### What is expected
When you repeat the listing, keep every character as it is.

== Data extracts ==

theorem State.damDevice_keeps {s0 s : State} {a1 a2} (h : Keeps s0 s) (hrd : ∀ t x n, Keeps s0 t → Keeps s0 (a1.rd t x n).2) (hwr : ∀ t x bs, Keeps s0 t → Keeps s0 (a1.wr t x bs)) : Keeps s0 (State.damDevice s a1 a2) := by
  unfold State.damDevice
  extract_lets +onlyGivenNames x0
  clear_value x0
  extract_lets +onlyGivenNames x1
  clear_value x1
  extract_lets +onlyGivenNames x2
  clear_value x2
  refine Keeps.ite ?_ ?_
  · exact State.damEnd_keeps (by assumption)
  · refine Keeps.ite ?_ ?_
    · exact State.damEnd_keeps (by assumption)
    · refine Keeps.ite ?_ ?_
      · exact State.damEnd_keeps (by assumption)
      · refine Keeps.ite ?_ ?_
        · split
          · rename_i y3 y4 y5
            refine State.damEnd_keeps ?_
            refine devWrite_keeps ?_ ?_ _ (by assumption)
            · assumption
            · intro a6 a7 a8 a9
              exact hwr _ _ _ (by assumption)
          · rename_i y10 y11 y12
            exact State.damEnd_keeps (by assumption)
        · refine Keeps.ite ?_ ?_
          · exact State.damEnd_keeps (by assumption)
          · split
            · rename_i y13 y14 y15 y16
              refine State.damEnd_keeps ?_
              refine devRead_keeps ?_ ?_ _ (by assumption)
              · assumption
              · intro a17 a18 a19 a20
                exact hrd _ _ _ (by assumption)
            · rename_i y21 y22 y23
              exact State.damEnd_keeps (by assumption)

theorem State.damHalted_keeps {s0 s : State} {a0 a1} (h : Keeps s0 s) : Keeps s0 (State.damHalted s a0 a1) := by
  unfold State.damHalted
  refine Keeps.ite ?_ ?_
  · exact State.put_keeps (by assumption)
  · exact State.damStall_keeps (by assumption)

theorem State.damGo_keeps {s0 s : State} {a1 a2 a3} (h : Keeps s0 s) (hrd : ∀ t x n, Keeps s0 t → Keeps s0 (a1.rd t x n).2) (hwr : ∀ t x bs, Keeps s0 t → Keeps s0 (a1.wr t x bs)) : Keeps s0 (State.damGo s a1 a2 a3) := by
  unfold State.damGo
  refine Keeps.ite ?_ ?_
  · refine State.damDevice_keeps ?_ ?_ ?_
    · assumption
    · intro a0 a1 a2 a3
      exact hrd _ _ _ (by assumption)
    · intro a4 a5 a6 a7
      exact hwr _ _ _ (by assumption)
  · extract_lets +onlyGivenNames x8
    clear_value x8
    refine Keeps.ite ?_ ?_
    · exact State.damEnd_keeps (by assumption)
    · refine Keeps.ite ?_ ?_
      · exact State.damEnd_keeps (by assumption)
      · split
        · rename_i y9 y10
          exact State.damEnd_keeps (by assumption)
        · rename_i y11 y12 y13
          refine Keeps.ite ?_ ?_
          · exact State.damHalted_keeps (by assumption)
          · exact State.put_keeps (by assumption)

theorem damAccess_keeps {s0 s : State} {a0 a1 a2} (h : Keeps s0 s) (hrd : ∀ t x n, Keeps s0 t → Keeps s0 (a0.rd t x n).2) (hwr : ∀ t x bs, Keeps s0 t → Keeps s0 (a0.wr t x bs)) : Keeps s0 (damAccess a0 a1 a2 s) := by
  unfold damAccess
  refine State.dbgGate_keeps ?_ ?_
  · assumption
  · intro a0 a1
    refine Keeps.ite ?_ ?_
    · assumption
    · refine State.damGo_keeps ?_ ?_ ?_
      · assumption
      · intro a2 a3 a4 a5
        exact hrd _ _ _ (by assumption)
      · intro a6 a7 a8 a9
        exact hwr _ _ _ (by assumption)

theorem damStallAccess_keeps {s0 s : State} {a0} (h : Keeps s0 s) : Keeps s0 (damStallAccess a0 s) := by
  unfold damStallAccess
  extract_lets +onlyGivenNames x0
  clear_value x0
  refine Keeps.ite ?_ ?_
  · assumption
  · split
    · rename_i y1 y2
      exact State.damEnd_keeps (by assumption)
    · rename_i y3 y4 y5
      refine Keeps.ite ?_ ?_
      · exact State.damEnd_keeps (by assumption)
      · refine Keeps.ite ?_ ?_
        · exact State.damHalted_keeps (by assumption)
        · split
          · rename_i y6 y7
            assumption
          · rename_i y8 y9 y10 y11
            extract_lets +onlyGivenNames x12
            clear_value x12
            extract_lets +onlyGivenNames x13
            clear_value x13
            extract_lets +onlyGivenNames x14
            clear_value x14
            refine Keeps.ite ?_ ?_
            · assumption
            · refine Keeps.ite ?_ ?_
              · assumption
              · refine Keeps.ite ?_ ?_
                · assumption
                · exact State.damStall_keeps (by assumption)

theorem State.runCtl_keeps {s0 s : State} {a1 a2} (h : Keeps s0 s) (ha2 : ∀ y0 t, Keeps s0 t → Keeps s0 (a2 y0 t)) : Keeps s0 (State.runCtl s a1 a2) := by
  unfold State.runCtl
  refine State.dbgGate_keeps ?_ ?_
  · assumption
  · intro a0 a1
    extract_lets +onlyGivenNames x2
    have h3 : Keeps s0 x2 := by
      unfold x2
      exact State.put_keeps (by assumption)
    clear_value x2
    split
    · rename_i y4 y5 y6
      refine Keeps.ite ?_ ?_
      · exact ha2 _ _ (by assumption)
      · exact State.deny_keeps (by assumption)
    · rename_i y7 y8
      assumption

theorem State.halt_keeps {s0 s : State} {a1 a2} (h : Keeps s0 s) : Keeps s0 (State.halt s a1 a2) := by
  unfold State.halt
  refine Keeps.ite ?_ ?_
  · assumption
  · refine Keeps.ite ?_ ?_
    · exact State.setStall_keeps (by assumption)
    · exact askHalt_keeps (by assumption)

===

### Problem solution
theorem State.damDevice_keeps {s0 s : State} {a1 a2} (h : Keeps s0 s) (hrd : ∀ t x n, Keeps s0 t → Keeps s0 (a1.rd t x n).2) (hwr : ∀ t x bs, Keeps s0 t → Keeps s0 (a1.wr t x bs)) : Keeps s0 (State.damDevice s a1 a2) := by
  unfold State.damDevice
  extract_lets +onlyGivenNames x0
  clear_value x0
  extract_lets +onlyGivenNames x1
  clear_value x1
  extract_lets +onlyGivenNames x2
  clear_value x2
  refine Keeps.ite ?_ ?_
  · exact State.damEnd_keeps (by assumption)
  · refine Keeps.ite ?_ ?_
    · exact State.damEnd_keeps (by assumption)
    · refine Keeps.ite ?_ ?_
      · exact State.damEnd_keeps (by assumption)
      · refine Keeps.ite ?_ ?_
        · split
          · rename_i y3 y4 y5
            refine State.damEnd_keeps ?_
            refine devWrite_keeps ?_ ?_ _ (by assumption)
            · assumption
            · intro a6 a7 a8 a9
              exact hwr _ _ _ (by assumption)
          · rename_i y10 y11 y12
            exact State.damEnd_keeps (by assumption)
        · refine Keeps.ite ?_ ?_
          · exact State.damEnd_keeps (by assumption)
          · split
            · rename_i y13 y14 y15 y16
              refine State.damEnd_keeps ?_
              refine devRead_keeps ?_ ?_ _ (by assumption)
              · assumption
              · intro a17 a18 a19 a20
                exact hrd _ _ _ (by assumption)
            · rename_i y21 y22 y23
              exact State.damEnd_keeps (by assumption)

theorem State.damHalted_keeps {s0 s : State} {a0 a1} (h : Keeps s0 s) : Keeps s0 (State.damHalted s a0 a1) := by
  unfold State.damHalted
  refine Keeps.ite ?_ ?_
  · exact State.put_keeps (by assumption)
  · exact State.damStall_keeps (by assumption)

theorem State.damGo_keeps {s0 s : State} {a1 a2 a3} (h : Keeps s0 s) (hrd : ∀ t x n, Keeps s0 t → Keeps s0 (a1.rd t x n).2) (hwr : ∀ t x bs, Keeps s0 t → Keeps s0 (a1.wr t x bs)) : Keeps s0 (State.damGo s a1 a2 a3) := by
  unfold State.damGo
  refine Keeps.ite ?_ ?_
  · refine State.damDevice_keeps ?_ ?_ ?_
    · assumption
    · intro a0 a1 a2 a3
      exact hrd _ _ _ (by assumption)
    · intro a4 a5 a6 a7
      exact hwr _ _ _ (by assumption)
  · extract_lets +onlyGivenNames x8
    clear_value x8
    refine Keeps.ite ?_ ?_
    · exact State.damEnd_keeps (by assumption)
    · refine Keeps.ite ?_ ?_
      · exact State.damEnd_keeps (by assumption)
      · split
        · rename_i y9 y10
          exact State.damEnd_keeps (by assumption)
        · rename_i y11 y12 y13
          refine Keeps.ite ?_ ?_
          · exact State.damHalted_keeps (by assumption)
          · exact State.put_keeps (by assumption)

theorem damAccess_keeps {s0 s : State} {a0 a1 a2} (h : Keeps s0 s) (hrd : ∀ t x n, Keeps s0 t → Keeps s0 (a0.rd t x n).2) (hwr : ∀ t x bs, Keeps s0 t → Keeps s0 (a0.wr t x bs)) : Keeps s0 (damAccess a0 a1 a2 s) := by
  unfold damAccess
  refine State.dbgGate_keeps ?_ ?_
  · assumption
  · intro a0 a1
    refine Keeps.ite ?_ ?_
    · assumption
    · refine State.damGo_keeps ?_ ?_ ?_
      · assumption
      · intro a2 a3 a4 a5
        exact hrd _ _ _ (by assumption)
      · intro a6 a7 a8 a9
        exact hwr _ _ _ (by assumption)

theorem damStallAccess_keeps {s0 s : State} {a0} (h : Keeps s0 s) : Keeps s0 (damStallAccess a0 s) := by
  unfold damStallAccess
  extract_lets +onlyGivenNames x0
  clear_value x0
  refine Keeps.ite ?_ ?_
  · assumption
  · split
    · rename_i y1 y2
      exact State.damEnd_keeps (by assumption)
    · rename_i y3 y4 y5
      refine Keeps.ite ?_ ?_
      · exact State.damEnd_keeps (by assumption)
      · refine Keeps.ite ?_ ?_
        · exact State.damHalted_keeps (by assumption)
        · split
          · rename_i y6 y7
            assumption
          · rename_i y8 y9 y10 y11
            extract_lets +onlyGivenNames x12
            clear_value x12
            extract_lets +onlyGivenNames x13
            clear_value x13
            extract_lets +onlyGivenNames x14
            clear_value x14
            refine Keeps.ite ?_ ?_
            · assumption
            · refine Keeps.ite ?_ ?_
              · assumption
              · refine Keeps.ite ?_ ?_
                · assumption
                · exact State.damStall_keeps (by assumption)

theorem State.runCtl_keeps {s0 s : State} {a1 a2} (h : Keeps s0 s) (ha2 : ∀ y0 t, Keeps s0 t → Keeps s0 (a2 y0 t)) : Keeps s0 (State.runCtl s a1 a2) := by
  unfold State.runCtl
  refine State.dbgGate_keeps ?_ ?_
  · assumption
  · intro a0 a1
    extract_lets +onlyGivenNames x2
    have h3 : Keeps s0 x2 := by
      unfold x2
      exact State.put_keeps (by assumption)
    clear_value x2
    split
    · rename_i y4 y5 y6
      refine Keeps.ite ?_ ?_
      · exact ha2 _ _ (by assumption)
      · exact State.deny_keeps (by assumption)
    · rename_i y7 y8
      assumption

theorem State.halt_keeps {s0 s : State} {a1 a2} (h : Keeps s0 s) : Keeps s0 (State.halt s a1 a2) := by
  unfold State.halt
  refine Keeps.ite ?_ ?_
  · assumption
  · refine Keeps.ite ?_ ?_
    · exact State.setStall_keeps (by assumption)
    · exact askHalt_keeps (by assumption)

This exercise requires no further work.